The bioaccessibility of silicic acid, zirconium salt, cadmium pigment-encapsulated has been investigated experimentally in vitro by simulating dissolution under physiological conditions considered to mimic the most relevant exposure routes (oral, dermal and inhalation), as follows:

- Gamble’s solution (GMB, pH 7.4) which mimics the interstitial fluid within the deep lung under normal health conditions,

- Phosphate-buffered saline (PBS, pH 7.2), which is a standard physiological solution that mimics the ionic strength of human blood serum,

- Artificial sweat (ASW, pH 6.5) which simulates the hypoosmolar fluid, linked to hyponatraemia (loss of Na+ from blood), which is excreted from the body upon sweating,

- Artificial lysosomal fluid (ALF, pH 4.5), which simulates intracellular conditions in lung cells occurring in conjunction with phagocytosis and represents relatively harsh conditions and

- Artificial gastric fluid (GST, pH 1.5), which mimics the very harsh digestion milieu of high acidity in the stomach.

 

Under the conditions of this test (flasks with different artificial physiological media; loadings of 50 mg silicic acid, zirconium salt, cadmium pigment-encapsulated/ 500 mL, 37 °C, sampling after 2h and 24h), the concentrations of dissolved cadmium, selenium and zirconium were as follows: In five different artificial physiological media dissolved cadmium concentrations were between 0.001 and 0.13 %, dissolved selenium concentrations were between 0.01 and 0.05 % and dissolved zirconium concentrations were between 0.001 and 0.003 %, based on contained elements.

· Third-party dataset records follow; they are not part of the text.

/-- The words of format Z are those with a zero operand field and one of fourteen opcodes (R64). -/
theorem isLegalWord_formatZ {w : Word} (zero : w.toNat % 2 ^ 24 = 0)
    (op : w.toNat / 2 ^ 24 ∈ [0x01, 0x02, 0x03, 0x10, 0x21, 0x22, 0x23, 0x28, 0x29, 0x2F, 0x31, 0x40, 0x41, 0x80]) :
    isLegalWord w = true := by
  have rows : ∀ n ∈ [0x01, 0x02, 0x03, 0x10, 0x21, 0x22, 0x23, 0x28, 0x29, 0x2F, 0x31, 0x40, 0x41, 0x80],
      isLegalWord (BitVec.ofNat 32 (n * 2 ^ 24)) = true := by decide
  have word : BitVec.ofNat 32 (w.toNat / 2 ^ 24 * 2 ^ 24) = w := by
    apply BitVec.eq_of_toNat_eq
    rw [BitVec.toNat_ofNat]
    omega
  exact word ▸ rows _ op

/-- The words of the eight tuples (R71). -/
theorem qrWords : Config.tuples.map (fun t => (encode (.qr t.1 t.2.1 t.2.2.1 t.2.2.2)).toNat) =
    [0x2000048C, 0x2000159D, 0x200026AE, 0x200037BF, 0x200005AF, 0x200016BC, 0x2000278D, 0x2000349E] := by
  decide

/-- Settles O6: a legal word is the word of a row; each row's words are read off its encoding, and the other way round. -/
theorem legalWordsAreTheSixteenRows : Obligations.LegalWordsAreTheSixteenRows := by
  intro w
  rw [← qrWords, List.mem_map]
  constructor
  · intro legal
    obtain ⟨i, wf, rfl⟩ := isLegalWord_iff.1 legal
    cases i with
    | qr a b c d => exact .inr (.inl ⟨_, wf_qr.1 wf, rfl⟩)
    | xorb m =>
      have word := encode_toNat (.xorb m)
      rw [operandField_xorb_toNat, show (Instr.xorb m).op.toNat = 0x30 from rfl] at word
      obtain ⟨low, high⟩ := wf_xorb.1 wf
      exact .inr (.inr (by omega))
    | _ => exact .inl (by decide)
  · rintro (⟨zero, op⟩ | ⟨⟨a, b, c, d⟩, table, word⟩ | ⟨op, low, high⟩)
    · exact isLegalWord_formatZ zero op
    · exact isLegalWord_iff.2 ⟨.qr a b c d, wf_qr.2 table, BitVec.eq_of_toNat_eq word⟩
    · let m : Byte := BitVec.ofNat 8 w.toNat
      have count : m.toNat = w.toNat % 2 ^ 8 := BitVec.toNat_ofNat ..
      refine isLegalWord_iff.2 ⟨.xorb m, wf_xorb.2 (by omega), encode_eq_of_fields ?_ ?_⟩
      · rw [opField_toNat, show (Instr.xorb m).op.toNat = 0x30 from rfl]
        omega
      · rw [operandField_xorb_toNat]
        omega

end Sys2Proof.Machine
end

/-! ### What a step runs: operands without meaning, issued words, and listings -/
section
namespace Sys2Proof.Machine

/-- No word decodes to an ill-formed instruction (R65). -/
theorem decode_ne_of_not_wf {i : Instr} (h : i.wf = false) (w : Word) : decode w ≠ .ok i := fun hd =>
  Bool.false_ne_true (h.symm.trans (decode_eq_ok.1 hd).1)

theorem xorb_not_wf {m : Byte} (h : m.toNat = 0 ∨ 64 < m.toNat) : (Instr.xorb m).wf = false := by
  rw [← Bool.not_eq_true, wf_xorb]
  omega

theorem legalRounds_eq_false {r : Word} : legalRounds r = false ↔ ¬(r = 8 ∨ r = 12 ∨ r = 20) := by
  rw [← legalRounds_eq_true, Bool.not_eq_true]

/-- Settles O24: QR and XORB check well-formedness, which every decoded word has; BLOCK checks ROUNDS, then X = S. -/
theorem illegalOperandsHaveNoMeaning : Obligations.IllegalOperandsHaveNoMeaning := by
  refine ⟨fun s a b c d h => ⟨?_, decode_ne_of_not_wf h⟩, fun s m h => ⟨?_, decode_ne_of_not_wf (xorb_not_wf h)⟩,
    fun s h => ?_, fun s h hx => ?_⟩
  · simp [exec, execQr, h]
  · simp [exec, execXorb, xorb_not_wf h]
  · simp [exec, execBlock, legalRounds_eq_false.2 h]
  · simp [exec, execBlock, legalRounds_eq_true.2 h, hx]

/-- The eight QR words the sequencer issues are well formed (R71). -/
theorem tupleInstr_wf (qi : BitVec 3) : (tupleInstr qi).wf = true := by
  revert qi
  decide

/-- Where P_XOR issues a word, its byte count is a legal operand (R63, R123). -/
theorem issuedOverlay_legal {s : State} {i : Instr} (h : issuedOverlay s = some i) :
    i.wf = true ∧ i.isPrimitive = true := by
  simp only [issuedOverlay] at h
  split at h
  · rename_i legal
    obtain ⟨-, low, (high : blockBytes s ≤ 64)⟩ := legal
    obtain rfl := Option.some.inj h
    have count : (BitVec.ofNat 8 (blockBytes s)).toNat = blockBytes s := by
      rw [BitVec.toNat_ofNat]
      omega
    exact ⟨wf_xorb.2 (by omega), rfl⟩
  · cases h

/-- The sequencer issues well-formed primitives, in each phase the word of R115's table. -/
theorem issue_legal {s : State} {i : Instr} (h : issue s = some i) : i.wf = true ∧ i.isPrimitive = true := by
  unfold issue at h
  split at h
  case h_1 => cases h
  case h_6 => exact Option.some.inj h ▸ ⟨tupleInstr_wf s.qi, rfl⟩
  case h_9 => exact issuedOverlay_legal h
  all_goals exact Option.some.inj h ▸ ⟨rfl, rfl⟩

/-- Settles O11, by `issue_legal`. -/
theorem issuedWordsAreLegalPrimitives : Obligations.IssuedWordsAreLegalPrimitives := by
  intro s i h
  obtain ⟨wf, primitive⟩ := issue_legal h
  exact ⟨wf, primitive, by rw [issuedWord, h, Option.map_some]⟩

/-! Listings (R72). -/

/-- A listing that waits is the step (R72; log 6). -/
theorem step_listing {s : State} (h : s.listing ≠ []) : step s = listingStep s := by
  unfold step turn
  split
  · rfl
  · contradiction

Therefore, Silicic acid, zirconium salt, cadmium pigment-encapsulated may reasonably be considered not bioaccessible.

Description of key information

The in-vitro and in-vivo experiments described above are in very good agreement with regards to the negligible level of bioavailability of the elements Zr, Cd and Se contained in the pigment.
(1) The bioaccessibility of Zirconium zircon with encapsulated cadmium selenium sulphide has been investigated experimentally in vitro by simulating dissolution under physiological conditions considered to mimic the most relevant exposure routes (oral, dermal and inhalation). Dissolved Cd, Zr and Se concentrations were below 6.13 µg/L, 1.25 µg/L and 0.82 µg/L, respectively, even at the highest loading of 0.1 g/L, representing a solubility of 0.006 %, 0.001 % and 0.0008 %, respectively. Therefore, Zirconium zircon with encapsulated cadmium selenium sulphide may reasonably be considered not bioaccessible.
(2) In a 28-day oral toxicity study with 1,000 mg/kg pigment the uptake of cadmium, zirconium, and selenium during a 24 hour urine and plasma sampling period was demonstrated to be negligible considering that <<0.05% of the dose was excreted via urine for all three metals, mirrored by either minimal or no increases in blood plasma concentrations. This supports the assumption that all three elements are not biologically available upon ingestion of the pigment Zirconium zircon with encapsulated cadmium selenium sulphide.
(3) In a bioavailability study, a relative bioavailabilities of 0.032% or 0.033% (males or females) were calculated for cadmium within the test item Zirconium zircon with encapsulated cadmium selenium sulphide administered orally compared to intravenous administration of the reference item cadmium chloride.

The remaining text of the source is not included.